Way too much happened in Sunday afternoon’s game between the Washington Capitals and Boston Bruins. These two teams, who would play each other if the playoffs began today, played with a postseason level of intensity. But there was one big difference, which we’ll discuss at the end of this recap.
The Caps struggled early, with Patrice Bergeron opening up scoring while the Bruins were shorthanded. David Krecji made it 2-0 and the Caps had trouble getting out of there zone. Shortly before the first intermission, TJ Oshie finished off a sequence he started and Nick Backstrom helped with to make it 2-1 after twenty minutes.
The Caps scored twice on a four-minute power play in the second period — one from TJ Oshie and one from Anthony Mantha. The Bruins responded with three more goals that period: Marchand, Krecji, and Bergeron, to make it 5-3 after two periods.

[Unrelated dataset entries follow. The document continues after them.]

-- ==== Sys2Proof/Machine/Tables.lean ====
section
/-! DEFINITION. Sparse tables in canonical form, and the lookups and updates of the tables of State by key. -/

namespace Sys2Proof.Machine

/-! ### Sparse tables -/

/-- What key `k` reads as; `d` for an unlisted key. -/
def SMap.get {α : Type} : SMap α → Nat → α → α
  | [], _, d => d
  | (k', v) :: r, k, d => if k = k' then v else SMap.get r k d

/-- Put an entry at its place in the rising order of the keys. -/
def SMap.put {α : Type} : SMap α → Nat → α → SMap α
  | [], k, v => [(k, v)]
  | (k', v') :: r, k, v =>
    if k < k' then (k, v) :: (k', v') :: r else if k = k' then (k, v) :: r else (k', v') :: SMap.put r k v

/-- Set key `k`; an entry equal to `d` is left out. -/
def SMap.set {α : Type} [DecidableEq α] (m : SMap α) (k : Nat) (v d : α) : SMap α :=
  if v = d then m.filter fun e => e.1 != k else m.put k v

/-- All keys of `m` exceed `lo` (when given), rise strictly, and no entry equals `d`. -/
def SMap.wfFrom {α : Type} [DecidableEq α] (d : α) : Option Nat → SMap α → Bool
  | _, [] => true
  | lo, (k, v) :: r =>
    (match lo with | none => true | some l => decide (l < k)) && decide (v ≠ d) && SMap.wfFrom d (some k) r

/-- The canonical form of a sparse table. -/
def SMap.wf {α : Type} [DecidableEq α] (d : α) (m : SMap α) : Bool := SMap.wfFrom d none m

/-- Set the consecutive keys from `k` to the values of a list. -/
def SMap.setRun {α : Type} [DecidableEq α] (d : α) : SMap α → Nat → List α → SMap α
  | m, _, [] => m
  | m, k, v :: vs => SMap.setRun d (m.set k v d) (k + 1) vs

/-- Read `n` consecutive keys from `k`. -/
def SMap.getRun {α : Type} (m : SMap α) (d : α) : Nat → Nat → List α
  | _, 0 => []
  | k, n + 1 => m.get k d :: SMap.getRun m d (k + 1) n

/-- Drop the keys from `lo` up to, not including, `hi`. -/
def SMap.drop {α : Type} (m : SMap α) (lo hi : Nat) : SMap α := m.filter fun e => e.1 < lo || hi ≤ e.1

/-! ### Lists of numbers and bytes -/

/-- Replace element `i` of a list. -/
def setAt {α : Type} : List α → Nat → (α → α) → List α
  | [], _, _ => []
  | a :: r, 0, f => f a :: r
  | a :: r, i + 1, f => a :: setAt r i f

/-- Stable insertion sort. -/
def sortBy {α : Type} (le : α → α → Bool) : List α → List α
  | [] => []
  | x :: r => insFirst le x (sortBy le r)
where
  /-- Insert before the first element that is not less, so that the sort is stable. -/
  insFirst {α : Type} (le : α → α → Bool) (x : α) : List α → List α
    | [] => [x]
    | y :: r => if le x y then x :: y :: r else y :: insFirst le x r

/-- The element with the least key; the first of those that tie. -/
def minBy {α : Type} (key : α → Nat) : List α → Option α
  | [] => none
  | a :: r => match minBy key r with
    | none => some a
    | some b => if key b < key a then some b else some a

/-- The n low bytes of a number, least significant first (little-endian, R111). -/
def toBytes : Nat → Nat → List Byte
  | 0, _ => []
  | n + 1, v => BitVec.ofNat 8 v :: toBytes n (v / 256)

/-- The number that little-endian bytes hold. -/
def ofBytes : List Byte → Nat
  | [] => 0
  | b :: r => b.toNat + 256 * ofBytes r

/-- The indices at which `f` holds, among 0 to n - 1, in rising order. -/
def idxs (n : Nat) (f : Nat → Bool) : List Nat := (List.range n).filter f

/-- A 128-bit mask with the given bits set. -/
def maskOf (l : List Nat) : BitVec 128 := BitVec.ofNat 128 (l.foldl (fun m t => m ||| 2 ^ t) 0)

/-- The set bits of a mask, in rising order. -/
def bitsOf {w : Nat} (m : BitVec w) (n : Nat) : List Nat := idxs n fun i => m.getLsbD i

/-! ### Tables of State -/

namespace State

def hand? (s : State) (t h : Nat) : Option Hand := s.hands.find? fun x => x.team == t && x.hix == h
def updHand (s : State) (t h : Nat) (f : Hand → Hand) : State :=
  { s with hands := s.hands.map fun x => if x.team == t && x.hix == h then f x else x }
def team? (s : State) (t : Nat) : Option Team := s.teams.find? fun x => x.id == t
def updTeam (s : State) (t : Nat) (f : Team → Team) : State :=
  { s with teams := s.teams.map fun x => if x.id == t then f x else x }
def launch? (s : State) (p h : Nat) : Option Launch := s.launches.find? fun x => x.part == p && x.handle == h
def updLaunch (s : State) (p h : Nat) (f : Launch → Launch) : State :=
  { s with launches := s.launches.map fun x => if x.part == p && x.handle == h then f x else x }
def queue? (s : State) (q : Nat) : Option Queue := s.queues.find? fun x => x.qid == q
def updQueue (s : State) (q : Nat) (f : Queue → Queue) : State :=
  { s with queues := s.queues.map fun x => if x.qid == q then f x else x }
/-- A core; one that is not listed is as after reset. -/
def core (s : State) (c : Nat) : Core := s.cores.get c {}
def updCore (s : State) (c : Nat) (f : Core → Core) : State :=
  { s with cores := s.cores.set c (f (s.core c)) {} }
/-- A partition; one that is not listed has nothing assigned. -/
def part (s : State) (p : Nat) : Part := s.parts.get p {}
def updPart (s : State) (p : Nat) (f : Part → Part) : State :=
  { s with parts := s.parts.set p (f (s.part p)) {} }
def die? (s : State) (d : Nat) : Option Die := s.dies[d]?
def updDie (s : State) (d : Nat) (f : Die → Die) : State := { s with dies := setAt s.dies d f }
def ctx? (s : State) (pasid : Nat) : Option Context := (s.contexts.find? fun x => x.1 == pasid).map (·.2)

/-- The hands of a team, in rising hix. -/
def handsOf (s : State) (t : Nat) : List Hand := s.hands.filter fun x => x.team == t
/-- The teams of a launch. -/
def teamsOf (s : State) (p h : Nat) : List Team := s.teams.filter fun x => x.part == p && x.launch == h
/-- Draw a fresh identifier. -/
def fresh (s : State) : Nat × State := (s.nextId, { s with nextId := s.nextId + 1 })

/-- Draw the next free value: the model goes on with bits that nothing constrains (DESIGN CHOICE, log 8). -/
def drawFree (s : State) : Nat × State := (s.freeCtr, { s with freeCtr := s.freeCtr + 1 })

end State

/-- Does the team hold resources of its core (R57)? -/
def Team.resident (t : Team) : Bool :=
  match t.st with
  | .placed | .running | .saving | .restoring => true
  | .saved | .gone => false

/-! ### Places (R7) -/

/-- The die of a package core. -/
def dieOf (c : Nat) : Nat := c / Config.coresPerDie
/-- The cluster (0-63) of a package core. -/
def clusterOf (c : Nat) : Nat := c / Config.coresPerCluster
/-- Is core `c` the partition's (R338)? -/
def Part.hasCore (p : Part) (c : Nat) : Bool := decide (c < Config.cores) && p.clusters.contains (clusterOf c)
/-- The dies that hold at least one of the partition's cores, rising. -/
def Part.dies (p : Part) : List Nat := idxs Config.dies fun d => p.clusters.any fun k => k / 8 == d

/-- Is the code address inside the partition's trap region (R33)? -/
def Part.inRegion (p : Part) (a : CodeAddr) : Bool := p.trapBase ≤ a.toNat && a.toNat < p.trapLimit

/-- The 128-byte line of a physical address. -/
def lineOf (pa : Nat) : Nat := pa / 128

end Sys2Proof.Machine
end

Brod Morchond got an empty-netter in the third.
Caps lose.
- The Washington Capitals lead the league in opponent shorthanded goals with seven.

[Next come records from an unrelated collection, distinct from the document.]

-- ==== Sys2Proof/Machine/CrossLane.lean ====
section
/-! DEFINITION. Cross-lane instructions (R254 to R261), and the operations that they share with atomics and
reductions (R271). -/

namespace Sys2Proof.Machine

/-- R260, R271: an integer operation; `m` is the earlier operand. -/
def redInt {w : Nat} (op : RedOp) (signed : Bool) (m v : BitVec w) : BitVec w :=
  match op with
  | .add => m + v
  | .min => if condInt .lt signed v m then v else m
  | .max => if condInt .lt signed m v then v else m
  | .and => m &&& v
  | .or => m ||| v
  | .xor => m ^^^ v
  | .xchg | .cadd => v

/-- R134, R241, R260: an FP32 operation. -/
def redF32 (op : RedOp) (m v : Word) : Word :=
  match op with
  | .add => f32Add m v
  | .min => f32MinMax false m v
  | .max => f32MinMax true m v
  | _ => v

/-- The operation on values of type `t`, held in 64 bits. -/
def redVal (t : Ty) (op : RedOp) (m v : Dword) : Dword :=
  if t.is64 then redInt op t.signed m v
  else if t == .f32 then (redF32 op (lo32 m) (lo32 v)).setWidth 64
  else (redInt op t.signed (lo32 m) (lo32 v)).setWidth 64

/-- The threads of vector lanes. -/
def laneTids (lanes : List Lane) : List Nat :=
  lanes.filterMap fun ln => match ln with | .thr t => some t | .uni => none

/-- A value of type `t`, zero-extended to 64 bits. -/
def Hand.rdT (hd : Hand) (ln : Lane) (t : Ty) (o : Opnd) : Dword :=
  if t.is64 then hd.rd64 ln (.o o)
  else if t == .f32 then (hd.rdF ln (.o o)).setWidth 64 else (hd.rd ln (.o o)).setWidth 64
/-- The halves of a result of type `t`. -/
def Hand.outT (hd : Hand) (depth : Nat) (ln : Lane) (t : Ty) (o : Opnd) (v : Dword) : List (Dst × Option Word) :=
  if t.is64 then hd.halves depth ln o v else hd.half depth ln o (lo32 v)

/-- R94: a result of type `t`; an FP32 NaN is the canonical one. -/
def canonT (t : Ty) (v : Dword) : Dword := if t == .f32 && (f32 (lo32 v)).isNan then nanW.setWidth 64 else v
/-- R94: an FP32 result. -/
def canonF (v : Word) : Word := if (f32 v).isNan then nanW else v

/-- A cross-lane instruction on the participants `ts`: thread t receives `f hd ts t` (R254). -/
def crossOp (h : Hdr) (t : Ty) (d : Opnd) (args : List Arg) (more : Bool → Bool)
    (f : Hand → List Nat → Nat → Dword) (s : State) : Out :=
  s.onLanes h 2 ((rdst t, .o d) :: args) more fun i lanes s =>
    let ts := laneTids lanes
    .next ((s.post i.c.team i.c.hix (ts.flatMap fun u =>
      i.hd.outT i.tm.depth (.thr u) t d (f i.hd ts u))).advance i h)

/-- R255: the source thread of SHFL. -/
def shflSrc (mode : ShflMode) (w t b : Nat) : Nat :=
  let base := t - t % w
  match mode with
  | .idx => base + b % w
  | .up => if b ≤ t - base then t - b else t
  | .down => if b < base + w - t then t + b else t
  | .bfly => t ^^^ (b % w)

/-- SHFL (R255). -/
def execShfl (h : Hdr) (t : Ty) (mode : ShflMode) (seg : BitVec 3) (d a b : Opnd) (s : State) : Out :=
  crossOp h t d [(rsrc t, .o a), (.src, .o b)] noMore (fun hd ts u =>
    let src := shflSrc mode (2 ^ seg.toNat) u (hd.rd (.thr u) (.o b)).toNat
    hd.rdT (.thr (if ts.contains src then src else u)) t a) s

/-- BCAST (R256): B is a uniform source. -/
def execBcast (h : Hdr) (t : Ty) (d a b : Opnd) (s : State) : Out :=
  crossOp h t d [(rsrc t, .o a), (.usrc, .o b)] noMore (fun hd ts u =>
    let src := (hd.rdO .uni b).toNat % 128
    hd.rdT (.thr (if ts.contains src then src else u)) t a) s

/-- MATCH (R259): D is a 32-bit register. -/
def execMatchI (h : Hdr) (t : Ty) (d a : Opnd) (s : State) : Out :=
  crossOp h .i32 d [(rsrc t, .o a)] noMore (fun hd ts u =>
    BitVec.ofNat 64 ((ts.find? fun v => hd.rdT (.thr v) t a == hd.rdT (.thr u) t a).getD u)) s

/-- VOTE (R257). -/
def execVote (h : Hdr) (mode : VoteMode) (d a : POpnd) (s : State) : Out :=
  s.onLanes h 2 [] (fun u => pdstOk u d && psrcOk u a) fun i lanes s =>
    let v (ln : Lane) : Bool := i.hd.rdP ln a
    let r : Bool := match mode with
      | .all => lanes.all v
      | .any => lanes.any v
      | .uni => lanes.all v || !lanes.any v
    .next ((s.post i.c.team i.c.hix (lanes.map fun ln => (pdstOf ln d, some (if r then 1 else 0)))).advance i h)

/-- BALLOT (R258). -/
def execBallot (h : Hdr) (turn : BitVec 2) (d : Opnd) (a : POpnd) (s : State) : Out :=
  s.onLanes h 2 [(.dst, .o d)] (fun u => psrcOk u a) fun i lanes s =>
    let bits := ((laneTids lanes).filter fun t => t / 32 == turn.toNat && i.hd.rdP (.thr t) a).map fun t => t % 32
    let m : Word := (maskOf bits).setWidth 32
    .next ((s.post i.c.team i.c.hix (lanes.flatMap fun ln => i.hd.half i.tm.depth ln d m)).advance i h)

/-- REDUX (R260, R108, R109). -/
def execRedux (h : Hdr) (t : Ty) (op : RedOp) (d a : Opnd) (s : State) : Out :=
  if op == .cadd then
    crossOp h .i64 d [(.src64, .o a)] noMore (fun hd ts _ =>
      let v (u : Nat) : Option (Word × Word) :=
        if ts.contains u then
          let lo := match a with | .imm _ => hd.rdF (.thr u) (.o a) | _ => lo32 (hd.rd64 (.thr u) (.o a))
          let hi := match a with | .imm _ => hd.rdF (.thr u) (.o a) | _ => hi32 (hd.rd64 (.thr u) (.o a))
          some (lo, hi)
        else none
      let r := (treeReduce compAdd 7 ((List.range 128).map v)).getD (0, 0)
      pair64 (canonF r.2) (canonF r.1)) s
  else
    crossOp h t d [(rsrc t, .o a)] noMore (fun hd ts _ =>
      let v (u : Nat) : Option Dword := if ts.contains u then some (hd.rdT (.thr u) t a) else none
      canonT t ((treeReduce (redVal t op) 7 ((List.range 128).map v)).getD 0)) s

/-- R261: the inclusive prefix up to thread `u`. -/
def scanTo (f : Dword → Dword → Dword) : List Dword → Option Dword
  | [] => none
  | x :: r => some (r.foldl f x)

/-- SCAN (R261). -/
def execScan (h : Hdr) (t : Ty) (op : RedOp) (d a : Opnd) (s : State) : Out :=
  crossOp h t d [(rsrc t, .o a)] noMore (fun hd ts u =>
    canonT t ((scanTo (redVal t op) ((ts.filter fun v => v ≤ u).map fun v => hd.rdT (.thr v) t a)).getD 0)) s

end Sys2Proof.Machine
end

- There was a lot of controversy at the end of the first period, when TJ Oshie scored. John Walton reports that you can indeed get your nuggies tomorrow. Huge relief.
- Defender Justin Schultz left the game in the first period after this hit from Taylor Hall. The Caps played most of the game with five defenders.
The Hall hit on Schultz. #ALLCAPS #NHLBruins pic.twitter.com/6XERsGjGc3
— Sammi Silber (@sammisilber) April 18, 2021
- The fourth line’s frustrating pattern of offensive-zone penalties continues with Garnet Hathaway‘s relatively soft holding call. David Krecji scored shortly after the PP expired. Hathaway was later ejected from the game for a boarding hit on Jarred Tinordi. It was a bad decision by Hathaway to proceed with a hit on a player in Tinordi’s position, regardless of Tinordi making himself even more vulnerable at the last moment.
- Anthony Mantha has done something no other Caps player has ever done: scored a goal in his first four games with the team.
- Connor Clifton committed two high-sticking penalties today (Eller and Sheary). Both drew blood.
- John Carlson made a perhaps-unwise failed pinch before the second period Bergeron goal, though you could argue he was expecting the refs to call an egregiously late hit by Charlie McAvoy.
- Alex Ovechkin: no goals. He was real close on a few in the third, but Tuukka Rask stopped him on a breakaway and again on the power play.
- Tom Wilson drew a penalty in the third period after Sean Kuraly fell into him. That fall had the stink of malevolence to Jarred Tinordi, who demanded a fight. Wilson did not grant him the honor. NBC spent a few minutes deliberating on Wilson’s “malintent” on the play, then continued to characterize it as a “hit from Wilson.” It was not. Wilson did nothing wrong there, and this is coming from a vocal Wilson critic.
It was a(n awful) national broadcast so no Joe B.
when NBC starts dropping Ovi’s plus/minus stats pic.twitter.com/sLbyGibHSE
— RMNB (@russianmachine) April 18, 2021
Okay, so this was a scheduled loss. The unrested Caps played the rested Bruins on the road. That’s the excuse.
But then again, whatever’s happening in front of them, Washington’s goalies need to start saving north of 80 percent eventually. The Caps are not getting the saves they need.
And by that same coin, the Caps of April 2021 are having the same trouble with opponent odd-man breaks that the 2020 team had in the bubble, back when they had a different coach and different roster.
Put iffy goaltending and defensive breakdowns together, and you won’t always be able to outscore the deficit. I suppose that’s what we saw today.